Reshape the following `arr` into shape `(6, 1)` and save the result as `ex1_2`.

In [None]:
arr = np.array([[1, 2], [3, 4], [5, 6]])
ex1_2 = ...

In [None]:
grader.check("q1_2")

### 1.3
rubric={autograde:1}

Create a `(6, 6)` array by multiplying the following `arr` by itself (**hint**: leverage broadcasting here). The first element (top left corner) should be 1, and the last element (bottom right corner) should be 36.

In [None]:
arr = np.arange(1, 7)[np.newaxis, :]
ex1_3 = ...

In [None]:
grader.check("q1_3")

### 1.4
rubric={autograde:1}

"Center" the following `arr` by subtracting the mean from every element, then flatten it to shape `(20,)` and sort it in descending order.

In [None]:
arr = np.arange(1, 21).reshape(4, 5)
ex1_4 = ...

In [None]:
grader.check("q1_4")

## Exercise 2: Vectorizing loops

### 2.1
rubric={accuracy:2,quality:2}

The following mathematical function simulates a stock price using geometric Brownian motion. In this model, price in the next timestep $S_{t+1}$ depends on the current price $S_{t}$ as follows:

$$S_{t+1} = S_{t} \exp \left( -0.5\sigma^2 + \sigma Z \right)$$

where $Z$ is a random number drawn from a standard [Gaussian distribution](https://en.wikipedia.org/wiki/Normal_distribution), and $\sigma$ is the _volatility_ of the stock (i.e., if $\sigma=0$ then the stock price never changes, whereas if $\sigma$ is large the stock price can change wildly).
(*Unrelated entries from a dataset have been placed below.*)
/-- Codes values until the block closes (R364 to R367): `room` bits may be used; `drop` is the value of the block from which on the stream is
demoted; `more` are values of the record that follow the part; `tail` codes residues alone. -/
def Enc.run (lev room : Nat) (drop : Option Nat) (more : List Int) : Nat → Bool → Enc → Enc
  | 0, _, e => e
  | fuel + 1, tail, e =>
    match e.rest with
    | [] => e
    | x :: _ =>
      if 4096 ≤ e.vals.length then e
      else
        let rk := e.st.residue x
        let u := zig rk.1
        let res := resCode u rk.2
        let low := lev == 0 || tail || drop.any fun d => decide (d ≤ e.vals.length)
        let ahead := if low then [] else e.st.ahead ((e.rest ++ more).take 16387)
        let m := if ahead.isEmpty then (0, 0) else findMatch lev e.st.p e.st.hist (ahead.map (·.1))
        let f := min (4096 - e.vals.length) e.rest.length
        let cost := ((ahead.take m.1).map fun a => (resCode (zig a.1) a.2).length).foldl (· + ·) 0
        let chosen := decide (4 ≤ m.1) && decide ((matchCode m.1 m.2 false).length < cost)
        if chosen && (decide (m.1 ≤ f) || decide (4 ≤ f)) then
          let l := min m.1 f
          let code := matchCode l m.2 false
          if room < e.bits.length + code.length then e
          else
            let e' := Enc.take l { e with bits := e.bits ++ code }
            if f < m.1 then { e' with cut := true, st := { e'.st with cut := some (m.2, m.1 - l) } }
            else Enc.run lev room drop more fuel false e'
        else if room < e.bits.length + res.length then e
        else Enc.run lev room drop more fuel (tail || chosen) (Enc.take 1 { e with bits := e.bits ++ res })

/-- The bytes of a block's values, for CHECK and for RAW. -/
def valBytes (vs : List Int) : List Byte := vs.flatMap fun v => leBytes 4 (unsigned 32 v)
/-- A block header (R360). -/
def blockHeader (flags level p bytes nvals first seq : Nat) (vs : List Int) : List Byte :=
  [0xC5] ++ b1' flags ++ b1' level ++ b1' p ++ leBytes 2 bytes ++ leBytes 2 nvals ++ leBytes 2 first ++ leBytes 2 seq ++
    leBytes 4 (crc32c (valBytes vs)).toNat
where b1' (n : Nat) : List Byte := leBytes 1 n

/-- A block encoded: its bytes, what is left, the state, and whether it is RAW and whether it is cut. -/
structure BlockOut where
  bytes : List Byte
  rest : List Int
  st : PrcSt
  raw : Bool
  cut : Bool
  count : Nat
deriving DecidableEq, Repr

/-- Encodes one block (R360 to R368): `lev` the effort, `noEngine` that it must be RAW, `vfail` that verification failed, `drop` the value
from which on the stream is demoted, `more` the values of the record that follow the part. A RAW block leaves predictor and history as they
were, and clears a match that was cut (R363, R369). -/
def encodeBlock (lev blockBytes : Nat) (demoted noEngine vfail : Bool) (params : List Word) (st0 : PrcSt) (vals : List Int)
    (drop : Option Nat := none) (more : List Int := []) : BlockOut :=
  let reset := st0.resetDue
  let st := if reset then st0.reset params else st0
  let hdr := 16 + if reset then 4 * st.p else 0
  let room := 8 * (blockBytes - hdr)
  let e : Enc := match st.cut with
    | some (d, rem) =>
      let l := min rem (min 4096 vals.length)
      let on := decide (l < rem) && (decide (l < vals.length) || !more.isEmpty)
      let e := Enc.take l { st := { st with cut := if on then some (d, rem - l) else none }, bits := matchCode l d true, rest := vals }
      { e with cut := on }
    | none => { st := st, rest := vals }
  let e := if e.cut then e else Enc.run lev room drop more (vals.length + 1) false e
  let body := packBits e.bits
  let n := e.vals.length
  let cont := st.cut.isSome
  let len := hdr + body.length
  let raw := noEngine || vfail || decide (16 + 4 * n < len)
  let fell := drop.any fun d => decide (d < n)
  let lv := (if fell then 0 else lev) + flag (demoted || fell) 3
  let seq := (st.seq + 1) % 65536
  if raw then
    { bytes := blockHeader (8 + flag vfail 4) lv st.p (16 + 4 * n) n st.next st.seq e.vals ++ valBytes e.vals, rest := e.rest,
      st := { st0 with seq := seq, cut := none, resetDue := true, next := e.st.next, count := e.st.count }, raw := true, cut := false, count := n }
  else
    { bytes := blockHeader (flag reset 0 + flag cont 1 + flag e.cut 2) lv st.p len n st.next st.seq e.vals ++
        (if reset then bytesOf params else []) ++ body
      rest := e.rest, st := { e.st with seq := seq }, raw := false, cut := e.cut, count := n }

/-! ## The decoder (R369) -/

/-- An error: class, SEQ of the block, bit offset, values decoded before it. -/
structure PrcErr where
  code : Nat
  seq : Nat
  bit : Nat
  decoded : Nat
deriving DecidableEq, Repr

/-- A block being decoded: the bits, where the reader stands, and the values left. -/
structure Dec where
  st : PrcSt
  bits : Nat
  len : Nat
  at_ : Nat := 0
  left : Nat
  vals : List Int := []
  last : Option Nat := none
deriving DecidableEq, Repr
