/-- Units armed, and groups armed, once a TRG_ARM has taken effect, after those that wait for the same strobe. -/
def Hub.armedAfter (h : Hub) (p : List Word) : Nat × Nat :=
  let u := maskOf ((List.range 64).filter fun u => (h.unit u).armed)
  let g := maskOf ((List.range 32).filter fun g => (h.cg g).armed)
  let s := h.trg.arm.foldl (fun (s : Nat × Nat) r => (s.1 - (s.1 &&& r.disU) ||| r.armU, s.2 - (s.2 &&& r.disG) ||| r.armG)) (u, g)
  (s.1 - (s.1 &&& mask64 (pw p 2) (pw p 3)) ||| mask64 (pw p 0) (pw p 1), s.2 - (s.2 &&& (pw p 5).toNat) ||| (pw p 4).toNat)
/-- Groups that the check of R180 covers. -/
def Hub.armChecked (h : Hub) (p : List Word) : List Nat :=
  let a := h.armedAfter p
  (bitsOf a.2 32).filter fun g => bit (pw p 4) g ||
    (bitsOf (mask64 (pw p 0) (pw p 1)) 64).any fun u => (h.unitCfg u).groups.testBit g

def trgArm : CmdSpec where
  opcode := 0x0604
  len := lenIs 6
  bad := fun h p =>
    if mask64 (pw p 0) (pw p 1) &&& mask64 (pw p 2) (pw p 3) ≠ 0 ∨ pw p 4 &&& pw p 5 ≠ 0 then some []
    else match (h.armChecked p).find? fun g => h.ringShort g (h.armedAfter p).1 != 0 with
      | some g => some [0, 0, wd g, wd (h.ringShort g (h.armedAfter p).1)]
      | none => none
  block := true
  run := fun h c =>
    let p := c.pl
    let r : ArmReq := { armU := mask64 (pw p 0) (pw p 1), disU := mask64 (pw p 2) (pw p 3), armG := (pw p 4).toNat,
                        disG := (pw p 5).toNat, since := h.tb.strobes }
    { hub := { h with trg := { h.trg with arm := h.trg.arm ++ [r] } }, words := h.strobeWords ++ [0] }

/-! ## Commands (R193 to R195, R197 to R199) -/

/-- The setting that TRG_UNIT_SET describes; the qualifier is TRG_QUAL_SET's. -/
def pwUnit (o : UnitCfg) (p : List Word) : UnitCfg :=
  let w := pw p 0
  { o with set := true, cond := fld w 31 30, dir := fld w 29 28, pepper := bit w 27, holdMode := fld w 25 24, k := fld w 23 16, ch := fld w 9 0
           a := signed 32 (pw p 1).toNat, b := signed 32 (pw p 2).toNat, hyst := (pw p 3).toNat
           pa := signed 32 (pw p 4).toNat, pb := signed 32 (pw p 5).toNat, pHyst := (pw p 6).toNat
           holdT := (pw p 7).toNat, ctOut := fld (pw p 8) 28 24, confWin := fld (pw p 8) 23 16, holdN := fld (pw p 8) 15 0
           groups := (pw p 9).toNat, live := if bit (pw p 10) 4 then some (fld (pw p 10) 3 0) else none }
/-- Levels of a window condition (R165). -/
def windowOk (dir : Nat) (l : Int × Int × Int) : Bool := decide (l.1 ≤ l.2.1) && (dir == 0 || decide (2 * l.2.2 ≤ l.2.1 - l.1))
def UnitCfg.ok (c : UnitCfg) : Bool :=
  decide (c.cond ≤ 2) && decide (c.dir ≤ if c.cond = 1 then 1 else 2) && decide (c.ch < 640) &&
  (if c.cond = 2 then decide (1 ≤ c.k) else c.k == 0) && (decide (c.ctOut < 16) || c.ctOut == 31) &&
  (decide (c.holdMode < 2) || decide (1 ≤ c.holdN)) && (!c.pepper || decide (1 ≤ c.confWin)) &&
  (c.pepper || (c.pa == 0 && c.pb == 0 && c.pHyst == 0)) &&
  (if c.cond = 1 then windowOk c.dir (c.lv false) && (!c.pepper || windowOk c.dir (c.lv true)) else c.b == 0 && c.pb == 0)

def trgUnitSet : CmdSpec where
  opcode := 0x0601
  len := lenIs 11
  bad := fun _ p => badIf !(rsv (pw p 0) 0xFBFFFFFF && rsv (pw p 3) 0x7FFFFFFF && rsv (pw p 6) 0x7FFFFFFF && rsv (pw p 8) 0x1FFFFFFF &&
    rsv (pw p 10) 0x1F && (pwUnit {} p).ok)
  refuse := fun h c => refuseIf (h.unit (fld (pw c.pl 0) 15 10)).armed BAD_STATE
  block := true
  run := fun h c =>
    let u := fld (pw c.pl 0) 15 10
    let x := h.unit u
    let h := if (pwUnit {} c.pl).ch = (h.unitCfg u).ch then h else h.setUnit u { x with det := {}, conf := {} }
    { hub := { h with cfg := { h.cfg with trg := { h.cfg.trg with units := h.cfg.trg.units.put u (pwUnit (h.unitCfg u) c.pl) } } } }

/-- 128 bits from four payload words. -/
def pw128 (p : List Word) (i : Nat) : Nat := mask64 (pw p i) (pw p (i + 1)) + 2 ^ 64 * mask64 (pw p (i + 2)) (pw p (i + 3))
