/-- A cause entry. -/
def Cause.bytes (c : Cause) : List Byte :=
  b1 c.unit ++ b1 c.kind ++ b1 c.hub ++ b1 (flag c.prov 0 + flag c.linear 1) ++ b4 (if c.kind = 0 then unsigned 32 c.value else 0) ++ bT c.cross
/-- PRIMARY: the lowest unit among the causes, else the cascade line, FORCED or AUTO. -/
def primaryOf (cs : List Cause) : Nat × T64 :=
  let us := cs.filter (·.kind == 0)
  match us.foldl (fun (a : Option Cause) c => match a with | some b => if c.unit < b.unit then some c else some b | none => some c) none with
  | some c => (c.unit, c.cross)
  | none => match cs.find? (·.kind == 1), cs.head? with
    | some c, _ => (128 + c.value.toNat, c.cross)
    | none, some c => (if c.kind = 3 then 0xFE else 0xFF, c.cross)
    | none, none => (0xFF, 0)

/-- The oldest segment in copy lands whole by writer 64, when it has pages (R181, R182, R303). -/
def segmentLanded (g : Nat) (fails : List Nat) (h : Hub) : Hub :=
  let x := h.cg g
  let k := h.cgCfg g
  match if h.clk.held then none else x.segs.find? (·.copying) with
  | none => h
  | some s =>
    let outs := fun (ch : Nat) => x.ring.filter fun o => o.ch == ch && s.holds k o
    let all := k.chans.map outs
    let ticket := h.jrn.nextTicket
    let r := (List.range k.chans.length).foldl (fun (acc : Hub × List Byte) j =>
      let c := acc.1.segChan g j ticket k.pepper (k.chans.getD j 0) (all.getD j []) fails
      (c.1, acc.2 ++ c.2)) (h, [])
    let lo := if s.status.testBit 6 then h.epochFirst s.epoch else s.anchor - usT k.pre
    let hi := s.closeAt.getD (s.anchor + usT k.post)
    let gap := fun (j : Nat) => h.gapIn (k.chans.getD j 0) s.epoch lo hi
    let times := all.flatten.map (·.t)
    let first := times.foldl (fun (a : Option T64) t => match a with | some b => if tLt t b then some t else some b | none => some t) none
    let last := times.foldl (fun (a : Option T64) t => match a with | some b => if tLt b t then some t else some b | none => some t) none
    let anyGap := (List.range k.chans.length).any gap
    let p := primaryOf s.causes
    let desc := b2 1 ++ b1 g ++ b1 (s.status % 256 ||| flag anyGap 5) ++ b4 x.seq ++
      b8 (maskOf ((s.causes.filter (·.kind == 0)).map (·.unit))) ++ b1 p.1 ++ b1 k.chans.length ++ b2 (min 1024 s.causes.length) ++ b1 s.endCause ++
      [0, 0, 0] ++ bT s.anchor ++ bT p.2 ++ b4 k.pre ++ b4 k.post ++ bT (first.getD s.anchor) ++ bT (last.getD s.anchor)
    let ents := (List.range k.chans.length).flatMap fun j =>
      let ch := k.chans.getD j 0
      let os := all.getD j []
      b2 (h.tag ch) ++ b1 (os.foldl (fun a o => a ||| o.q.toNat) 0) ++
        b1 (flag (gap j) 0 + flag (s.truncated.contains ch) 1 + flag (!h.acquiring ch) 2) ++ b4 os.length ++ bT ((os.head?.map (·.t)).getD 0)
    let body := desc ++ (s.causes.take 1024).flatMap Cause.bytes ++ ents ++ r.2
    let tk := r.1.takeTicket
    match tk.2.append 64 [.normal] tk.1 ((32 + body.length + 7) / 8 * 8) true with
    | none => h.enterFull
    | some (ps, h) =>
      let rec' : Rec := { ticket := tk.1, type := 2, flags := if h.jrn.ticketUnsaved then 2 else 0,
                          group := 0x80 + g, hub := h.sys.straps.hubId, version := h.recVersion, epoch := s.epoch, t := first.getD s.anchor,
                          body := body, block := none, isOpen := false, pages := ps }
      let h := { h with jrn := { h.jrn with recs := insertRec h.jrn.recs rec' } }
      let x := h.cg g
      let n := x.sinceArm + 1
      let off := decide (0 < k.segLimit) && decide (k.segLimit ≤ n)
      let h := h.setCg g { x with segs := x.segs.filter (·.id != s.id), seq := (x.seq + 1) % 2 ^ 32, landed := sat32 (x.landed + 1), sinceArm := n }
      let h := if off then h.cgDisarm g else h
      h.freePages.slMarks.descFreed.jrnState

/-! ## Index and pages (R320, R333, R334) -/

/-- An upset is even or odd in the number of its bits. -/
def oddBits (w : Word) : Bool := (List.range 32).foldl (fun a i => a != bit w i) false
/-- The index copies are compared (R320). Both hold the index but for the upsets named; the parity of a word shows an upset of an odd number
of bits (DEDUCED, log entry 108). A word in which exactly one copy shows one is repaired; other words that differ ask
for a rescan, and so for a datapath warm reset (R539). -/
def indexScrub (ups : List IndexUpset) (h : Hub) : Hub :=
  let differ := ups.filter fun u => u.sram != u.ferry
  let good := fun (u : IndexUpset) => oddBits u.sram != oddBits u.ferry
  let h := (differ.filter good).foldl (fun (h : Hub) _ => h.raise 69 (b4 0)) h
  if differ.all good then h
  else
    let h := h.raise 69 (b4 1)
    { h with jrn := { h.jrn with rescan := true } }

/-- A read or a daily scrub finds `n` correctable errors in a held page (R333). -/
def pageScrub (p n : Nat) (h : Hub) : Hub :=
  if (h.jrn.pages.get p).used then { h with jrn := { h.jrn with pages := h.jrn.pages.upd p fun q => { q with ce := q.ce + n } } } else h

/-- Contiguous runs of lost tickets, among the tickets of the hub's records. -/
def lostRuns : List Nat → List (Nat × Nat)
  | [] => []
  | t :: r => match lostRuns r with
    | (a, b) :: s => if t + 1 = a then (t, b) :: s else (t, t) :: (a, b) :: s
    | [] => [(t, t)]

/-- A page is retired and every record with bytes in it is lost (R334). -/
def Hub.losePage (h : Hub) (p : Nat) : Hub :=
  if !(h.jrn.pages.get p).used then h
  else
    let lost := h.jrn.recs.filter fun r => r.pages.contains p
    let keep := h.jrn.recs.filter fun r => !r.pages.contains p
    let retired : Page := { (default : Page) with retired := true }
    let writers := h.jrn.writers.mapAll fun _ w =>
      let w := if w.page = some p then { w with page := none, fill := 0 } else w
      if w.openRec.any fun t => lost.any (·.ticket == t) then { w with openRec := none } else w
    let h := { h with jrn := { h.jrn with pages := h.jrn.pages.put p retired, recs := keep, writers := writers } }
    let open_ := (List.range 64).filter fun g => lost.any fun r => r.isOpen && r.group == g
    let h := open_.foldl (fun h g => (h.setChg g { h.chg g with cur := none }).endStream g) h
    let h := (h.raise 67 (b4 p)).saveState none
    let h := (lostRuns (lost.map (·.ticket))).foldl (fun h r => h.journalLost r.1 r.2 false) h
    h.jrnDegrade.jrnState

/-- Closed records that fail their CRC are lost (R319, R45). -/
def Hub.loseRecs (h : Hub) (ts : List Nat) : Hub :=
  let bad := fun (r : Rec) => !r.isOpen && ts.contains r.ticket
  let lost := h.jrn.recs.filter bad
  let h := { h with jrn := { h.jrn with recs := h.jrn.recs.filter fun r => !bad r } }
  (lostRuns (lost.map (·.ticket))).foldl (fun h r => h.journalLost r.1 r.2 false) h

/-- An uncorrectable error on a read of a page (R334). -/
def dramUncorrectable (p : Nat) (h : Hub) : Hub := h.losePage p

/-- The background check of a held page ends (R540): its records are offered, or lost. -/
def journalPageCheckDone (p : Nat) (ok : Bool) (h : Hub) : Hub :=
  if ok then { h with jrn := { h.jrn with pages := h.jrn.pages.upd p fun q => { q with checked := true } } } else h.losePage p

end Sys2Proof.Machine
end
Here, we have the Python function `simulate(S0, sigma, T)` that computes simulated stock prices according to the above given formula, and stores price values at each timestep as elements inside a Python list. This list is eventually returned by the function as the output:

In [None]:
def simulate(S0=1.0, sigma=0.1, T=1000):
    """
    Simulates a stock price using geometric Brownian motion, 
    and returns a list containing the results.

    Parameters
    ----------
    S0 : float 
        the initial stock price
    sigma : float 
        the volatility, should be non-negative
    T : int
        the total number of time steps

    Returns
    -------
    list
        The list containing stock prices at each time step 

    Examples
    --------
    >>> simulate(3.9, 0.5, 4)
    [3.9, 3.16886711, 1.06006414, 0.79470699]
    """
    
    S = [S0]
    # append to list for each time step
    for t in range(1, T):
        Z = gauss(0, 1)
        S.append(S[-1] * math.exp(-0.5 * sigma ** 2 + sigma * Z))

    return S

Your task here is to re-write this function as a new function called `simulate_np(S0, sigma, T)` using NumPy such that **you don't explicitly use for loops**.

Let's do some math first to simplify things a bit. Let's denote $\theta = \exp \left( -0.5\sigma^2 + \sigma Z \right)$, then:

$$S_{1} = S_{0} \theta_0$$

$$S_{2} = S_{1} \theta_{1} = S_{0} \theta_0 \theta_{1}$$

$$S_{3} = S_{2} \theta_{2} = S_{0} \theta_0 \theta_{1} \theta_{2}$$

$$\dots$$

$$S_{T} = S_{0} \prod_{t=0}^{T-1} \theta_{t}$$

- $\theta$ does not depend on the stock price at time `t`, so you can create $\prod_{t=0}^{T-1} \theta_{t}$ without using a loop.

- You can create an array of `Z`s with `np.random.randn()`.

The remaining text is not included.